Response:
I believe the answer might be either the second or the fourth option.
Apologies if this isn't accurate.
Detailed explanation:
Response: I believe it is 1,3,4
Detailed explanation:
(a) The likelihood that all 5 eggs chosen are unspoiled is 0.0531. (b) The probability that 2 or fewer out of the 5 eggs are unspoiled is 0.3959. (c) The probability that more than 1 of the selected 5 eggs are unspoiled is 0.8747. Step-by-step explanation: The complete query is: A subpar carton of 18 eggs has 8 that are spoiled. An unsuspecting chef selects 5 eggs at random for his “Mega-Omelet Surprise.” Calculate the probability of receiving (a) exactly 5 unspoiled eggs, (b) 2 or fewer, and (c) more than 1 unspoiled egg. Define X = number of unspoiled eggs.

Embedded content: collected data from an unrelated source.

/-- The shared settings a GN_ENABLE carries. -/
def sharedOf (c : Cmd) : List Nat :=
  [cu c 12 4, cu c 16 4, cu c 20 4, cu c 24 4, cu c 28 1, cu c 29 1, b2n (cbit c 4 3), b2n (cbit c 4 4)]

/-- SPS is one of the two nominal rates. -/
def spsOk (v : Nat) : Bool := v = 40920000 || v = 81840000

def gnEnableSpec : CmdSpec :=
  { opcode := 0x0601, lenOk := lenIs 32
    args := fun c _ =>
      let sy := cu c 2 1
      firstBad ([(0, decide (1 < cu c 0 1)), (1, decide (1 < cu c 1 1)), reservedAbove c 2 4,
        (3, decide (2 < cu c 3 1) || !bit sy (cu c 3 1)), reservedAbove c 4 5, (5, !([1, 2, 5, 10].contains (cu c 5 1))),
        (6, decide (45 < cu c 6 1)), (7, decide (cu c 7 1 < 20 ∨ 45 < cu c 7 1)), (8, decide (1 < cu c 8 1) && cu c 8 1 ≠ 255),
        (10, decide (3600 < cu c 10 2)), (12, cu c 12 4 ≠ 0 && spsOk (cu c 16 4) && !portTakes 0 (cu c 12 4) (cu c 16 4) sy),
        (16, cu c 12 4 ≠ 0 && !spsOk (cu c 16 4)), (20, cu c 20 4 ≠ 0 && spsOk (cu c 24 4) && !portTakes 1 (cu c 20 4) (cu c 24 4) sy),
        (24, cu c 20 4 ≠ 0 && !spsOk (cu c 24 4)), (28, decide (16 < cu c 28 1)), (29, decide (16 < cu c 29 1))] ++
        reserved c 9 1 ++ reserved c 30 2)
    stops := fun c s =>
      firstStop [(gnState (1 - cu c 0 1) s ≠ 0 && sharedOf c ≠ sharedSettings s, stRefused, 0x0601),
        (cu c 1 1 = 1 && cu c 12 4 = 0 && cu c 20 4 = 0, stRefused, 0x0602)] }

/-- The GNSS island sleeps while both solutions are OFF (R367): its ports are lost with it. -/
def gnSleep (s : State) : State :=
  if gnState 0 s = 0 ∧ gnState 1 s = 0 then
    let s := setPortOk 1 false (setPortOk 0 false { s with islands := s.islands.filter (fun k => k ≠ 52) })
    (({ s with gn := { s.gn with view := [] } }).setB Reg.gnStatusAwake false).setF Reg.gnStatusChannels 0
  else s

/-- The settings of GN_ENABLE and its state change, with the GNSS island awake where ON (R352, R366, R367). -/
def gnEnableDo (c : Cmd) (s : State) : State × Reply :=
  let k := cu c 0 1
  let y := s.gnSol k
  let on := gnState k s ≠ 0
  let rate := cu c 5 1
  let y := { y with systems := cu c 2 1, refSys := cu c 3 1, flags := cu c 4 1 % 8, elev := cu c 6 1, cn0 := cu c 7 1, aid := cu c 8 1,
                    holdS := cu c 10 2 }
  let y := if on && cu c 1 1 = 1 then { y with rateNext := if y.rate = rate then none else some rate } else { y with rate := rate, rateNext := none }
  let s := s.setGnSol k y
  let s := s.setCand (6 + k) { s.cand (6 + k) with nomFreq := 1000 * y.rate }
  let s := { s with gn := { s.gn with loA := cu c 12 4, spsA := cu c 16 4, loB := cu c 20 4, spsB := cu c 24 4, spacingA := cu c 28 1,
                                      spacingB := cu c 29 1 } }
  let s := (s.setB (Reg.gnPortInv 0) (cbit c 4 3)).setB (Reg.gnPortInv 1) (cbit c 4 4)
  if cu c 1 1 = 1 then
    let s := s.setB Reg.gnStatusAwake true
    if on then (s, okReply)
    else
      let s := s.setGnSol k { s.gnSol k with command := false, spoofUntil := none, offPos := 0, valids := [], isos := [], iso := [], leap := none }
      (setGnState k 1 0 s, okReply)
  else
    let s := setGnState k 0 0 (s.setB (Reg.gnSolStatusSpoof k) false)
    let s := s.setGnSol k { s.gnSol k with spoofUntil := none, used := [], excluded := [] }
    (gnSleep ((s.setF (Reg.gnSolStatusSats k) 0).setF (Reg.gnSolStatusSystems k) 0), okReply)

/-- GN_ENABLE: with ON it waits for the GNSS island to wake (R35, R367). -/
def gnEnableEffect (c : Cmd) (s : State) : State × Option Reply :=
  if cu c 1 1 = 1 ∧ s.awake 52 = false then (s, none)
  else let r := gnEnableDo c s; (r.1, some r.2)

/-- GN_ENABLE (R366, R374). -/
def execGnEnable (c : Cmd) (s : State) : Out := runHeld gnEnableSpec gnEnableEffect c s

/-- The records of a load stream: offset of each and its NBLK; none where they do not exactly fill it (R369). -/
def loadRecords : Nat → Nat → Bytes → Option (List (Nat × Nat))
  | 0, _, _ => some []
  | n + 1, o, p =>
    if p.length ≤ o then (if p.length = o then some [] else none)
    else if p.length < o + 4 then none
    else
      let nb := ofLe (slice p (o + 3) 1)
      (loadRecords n (o + 4 + 40 * nb) p).map (fun l => (o, nb) :: l)

/-- The payload of a load as far as LEN goes. -/
def loadBytes (c : Cmd) : Bytes := slice c.payload 0 c.len

/-- Whether a FORMAT belongs to a SYSTEM (R368). -/
def formatFits (sys fmt : Nat) : Bool :=
  if sys = 0 ∨ sys = 3 then fmt = 1 || fmt = 2 else if sys = 1 then fmt = 3 || fmt = 4 else if sys = 2 then fmt = 5 || fmt = 6 || fmt = 7 else false

/-- The record of a load stream at an offset, as R368 lays it out. -/
def loadRecord (kind : Nat) (p : Bytes) (e : Nat × Nat) : NavRec :=
  ⟨kind, ofLe (slice p e.1 1), ofLe (slice p (e.1 + 1) 1), ofLe (slice p (e.1 + 2) 1),
    (List.range e.2).map (fun b => slice p (e.1 + 4 + 40 * b) 40), true⟩

/-- A record with blocks is accepted where its format fits and every block passes; it replaces one held of an older issue (R369). -/
def takeRecord (r : NavRec) (s : State) : Bool × State :=
  if !formatFits r.system r.format || r.blocks.any (fun b => decide (304 < ofLe (slice b 0 2)) || !Config.navBlockOk r.format b) then (false, s)
  else
    let same (x : NavRec) : Bool := x.kind = r.kind && x.system = r.system && x.prn = r.prn && x.format = r.format
    match s.gn.nav.find? same with
    | some x =>
      if Config.navIssue x.format x.blocks < Config.navIssue r.format r.blocks then
        (true, { s with gn := { s.gn with nav := s.gn.nav.filter (fun x => !same x) ++ [r] } })
      else (true, s)
    | none => (true, { s with gn := { s.gn with nav := s.gn.nav ++ [r] } })

/-- The result of a load: accepted, rejected, first rejected (R374). -/
def loadReply (o : LongOp) : Reply := okWith [(32, le 4 (o.work.getD 1 0)), (36, le 4 (o.work.getD 2 0)), (40, le 4 (o.work.getD 3 0xFFFFFFFF))]

/-- One step of a load: up to 16 records in order; `work` holds the records handled, accepted, rejected and the first rejected. -/
def loadStep (kind : Nat) (o : LongOp) (s : State) : State × StepEnd :=
  let p := loadBytes o.cmd
  let all := (loadRecords (o.cmd.len + 1) 0 p).getD []
  let v0 := if o.work = [] then [0, 0, 0, 0xFFFFFFFF] else o.work
  let r := ((all.drop (v0.getD 0 0)).take 16).foldl (fun a e =>
    let v := a.1
    let n := v.getD 0 0
    if e.2 = 0 then (v.set 0 (n + 1), a.2)
    else
      let t := takeRecord (loadRecord kind p e) a.2
      if t.1 then ((v.set 0 (n + 1)).set 1 (v.getD 1 0 + 1), t.2)
      else (((v.set 0 (n + 1)).set 2 (v.getD 2 0 + 1)).set 3 (min n (v.getD 3 0)), t.2)) (v0, s)
  let o := { o with work := r.1, estimate := (all.length + 15) / 16 }
  if r.1.getD 0 0 < all.length then (r.2.setB Reg.gnStatusLoad true, .more o)
  else (r.2.setB Reg.gnStatusLoad false, .done (loadReply o))

/-- What the two load commands share (R369, R374). -/
def loadSpec (op : Nat) : CmdSpec :=
  { opcode := op, stepped := true, lenOk := fun n => decide (4 ≤ n)
    lenBy := fun c => (loadRecords (c.len + 1) 0 (loadBytes c)).isSome
    stops := fun _ s => firstStop [((s.mbx.longOp.map (fun o => o.opcode = 0x0602 || o.opcode = 0x0603)) = some true, stBusy, 0)] }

In the faulty carton, 8 eggs are spoiled. The probability of selecting an unspoiled egg is independent of others. Provided that a chef randomly picks 5 eggs, the variable X follows a Binomial distribution with parameters n = 5 and p = 0.556. Success is defined as selecting an unspoiled egg. The probability mass function of X is as follows: (a) Calculate the probability of selecting all unspoiled eggs. Thus, this probability is found to be 0.0531. (b) For 2 or less unspoiled eggs, the probability is computed: P (X ≤ 2) = P (X = 0) + P (X = 1) + P (X = 2), resulting in a probability of 0.3959. (c) For more than 1 unspoiled egg: P (X > 1) = 1 - P (X ≤ 1), yields a final probability of 0.8747.